**Work instructions:**
Within the records below, reproduce without change the lines from the line that has "def Sys2Proof.Laws.FindsRow.Statement (i" through the line that has "Nat) (he : i.enc = some (s, f))", and only those.

**Records for processing:**
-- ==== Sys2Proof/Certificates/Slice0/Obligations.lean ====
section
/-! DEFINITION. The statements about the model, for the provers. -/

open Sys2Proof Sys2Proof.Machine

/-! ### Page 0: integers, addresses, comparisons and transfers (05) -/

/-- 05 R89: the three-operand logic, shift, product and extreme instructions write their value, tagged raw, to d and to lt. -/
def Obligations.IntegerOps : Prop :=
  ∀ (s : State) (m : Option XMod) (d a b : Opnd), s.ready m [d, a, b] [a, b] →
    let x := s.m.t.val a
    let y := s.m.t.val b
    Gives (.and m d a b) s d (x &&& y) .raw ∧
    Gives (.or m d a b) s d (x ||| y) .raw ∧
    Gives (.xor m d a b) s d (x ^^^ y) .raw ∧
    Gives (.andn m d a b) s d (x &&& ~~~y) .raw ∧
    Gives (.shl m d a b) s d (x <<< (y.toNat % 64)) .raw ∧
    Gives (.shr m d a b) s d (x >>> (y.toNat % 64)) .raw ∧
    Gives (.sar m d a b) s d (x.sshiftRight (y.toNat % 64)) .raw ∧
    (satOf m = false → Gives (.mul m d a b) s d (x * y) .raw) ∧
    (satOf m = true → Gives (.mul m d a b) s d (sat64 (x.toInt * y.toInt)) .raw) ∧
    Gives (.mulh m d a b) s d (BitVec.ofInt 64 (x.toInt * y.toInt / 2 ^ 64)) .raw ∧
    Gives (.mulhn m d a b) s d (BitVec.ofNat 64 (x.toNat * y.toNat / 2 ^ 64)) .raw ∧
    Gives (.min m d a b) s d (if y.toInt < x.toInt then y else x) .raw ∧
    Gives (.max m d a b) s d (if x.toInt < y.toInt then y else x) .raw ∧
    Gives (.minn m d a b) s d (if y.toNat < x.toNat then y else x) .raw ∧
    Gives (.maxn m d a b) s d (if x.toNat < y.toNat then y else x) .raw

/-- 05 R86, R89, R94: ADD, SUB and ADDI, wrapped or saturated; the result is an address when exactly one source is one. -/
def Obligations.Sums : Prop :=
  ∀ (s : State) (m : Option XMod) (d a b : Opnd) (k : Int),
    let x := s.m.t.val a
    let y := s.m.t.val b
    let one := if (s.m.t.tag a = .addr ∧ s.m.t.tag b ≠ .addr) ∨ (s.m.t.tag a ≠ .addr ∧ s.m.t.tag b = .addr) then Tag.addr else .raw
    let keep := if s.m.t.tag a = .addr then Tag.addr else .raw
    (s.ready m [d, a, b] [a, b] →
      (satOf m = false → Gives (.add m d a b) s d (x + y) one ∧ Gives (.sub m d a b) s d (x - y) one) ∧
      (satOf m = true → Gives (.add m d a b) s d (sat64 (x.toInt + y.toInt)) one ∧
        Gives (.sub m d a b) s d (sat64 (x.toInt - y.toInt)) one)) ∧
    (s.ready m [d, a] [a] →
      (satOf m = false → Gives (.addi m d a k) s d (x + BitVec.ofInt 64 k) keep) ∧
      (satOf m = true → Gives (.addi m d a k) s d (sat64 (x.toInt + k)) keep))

--

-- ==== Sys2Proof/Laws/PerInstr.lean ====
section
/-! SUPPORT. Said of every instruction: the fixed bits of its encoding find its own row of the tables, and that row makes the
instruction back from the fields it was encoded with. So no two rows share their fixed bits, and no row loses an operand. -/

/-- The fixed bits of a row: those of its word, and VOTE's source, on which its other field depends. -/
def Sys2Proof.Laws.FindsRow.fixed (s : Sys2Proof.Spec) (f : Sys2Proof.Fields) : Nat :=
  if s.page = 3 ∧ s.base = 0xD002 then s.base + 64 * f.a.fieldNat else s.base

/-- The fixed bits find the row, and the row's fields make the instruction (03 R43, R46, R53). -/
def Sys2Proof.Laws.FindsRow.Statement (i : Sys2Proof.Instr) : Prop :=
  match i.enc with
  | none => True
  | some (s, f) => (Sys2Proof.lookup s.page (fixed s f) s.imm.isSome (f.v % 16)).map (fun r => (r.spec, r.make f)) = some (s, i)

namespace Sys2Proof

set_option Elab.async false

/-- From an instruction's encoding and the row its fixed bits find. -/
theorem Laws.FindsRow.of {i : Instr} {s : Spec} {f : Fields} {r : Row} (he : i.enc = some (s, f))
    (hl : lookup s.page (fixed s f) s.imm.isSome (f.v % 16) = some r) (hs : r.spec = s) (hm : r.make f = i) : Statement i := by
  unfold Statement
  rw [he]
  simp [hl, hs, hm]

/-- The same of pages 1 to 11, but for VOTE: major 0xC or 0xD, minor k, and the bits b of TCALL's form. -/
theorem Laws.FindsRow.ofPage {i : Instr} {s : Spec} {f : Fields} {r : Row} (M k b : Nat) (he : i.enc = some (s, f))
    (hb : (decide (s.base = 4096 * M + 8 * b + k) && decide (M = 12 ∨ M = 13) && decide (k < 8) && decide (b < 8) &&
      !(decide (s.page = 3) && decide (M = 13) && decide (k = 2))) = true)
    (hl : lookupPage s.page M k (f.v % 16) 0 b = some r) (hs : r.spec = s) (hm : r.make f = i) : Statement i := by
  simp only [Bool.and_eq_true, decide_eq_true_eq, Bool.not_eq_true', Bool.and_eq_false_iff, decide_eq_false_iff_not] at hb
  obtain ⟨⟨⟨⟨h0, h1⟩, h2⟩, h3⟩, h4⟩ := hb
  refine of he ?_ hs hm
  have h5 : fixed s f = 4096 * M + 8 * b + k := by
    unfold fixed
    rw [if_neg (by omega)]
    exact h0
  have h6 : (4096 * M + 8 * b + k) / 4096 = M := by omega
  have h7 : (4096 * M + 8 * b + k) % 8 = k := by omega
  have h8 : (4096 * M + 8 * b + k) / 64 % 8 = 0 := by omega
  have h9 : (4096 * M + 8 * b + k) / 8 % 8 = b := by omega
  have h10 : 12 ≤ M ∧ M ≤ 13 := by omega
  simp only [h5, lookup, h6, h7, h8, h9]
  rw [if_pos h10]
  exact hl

**Solution below:**
def Sys2Proof.Laws.FindsRow.Statement (i : Sys2Proof.Instr) : Prop :=
  match i.enc with
  | none => True
  | some (s, f) => (Sys2Proof.lookup s.page (fixed s f) s.imm.isSome (f.v % 16)).map (fun r => (r.spec, r.make f)) = some (s, i)

namespace Sys2Proof

set_option Elab.async false

/-- From an instruction's encoding and the row its fixed bits find. -/
theorem Laws.FindsRow.of {i : Instr} {s : Spec} {f : Fields} {r : Row} (he : i.enc = some (s, f))
    (hl : lookup s.page (fixed s f) s.imm.isSome (f.v % 16) = some r) (hs : r.spec = s) (hm : r.make f = i) : Statement i := by
  unfold Statement
  rw [he]
  simp [hl, hs, hm]

/-- The same of pages 1 to 11, but for VOTE: major 0xC or 0xD, minor k, and the bits b of TCALL's form. -/
theorem Laws.FindsRow.ofPage {i : Instr} {s : Spec} {f : Fields} {r : Row} (M k b : Nat) (he : i.enc = some (s, f))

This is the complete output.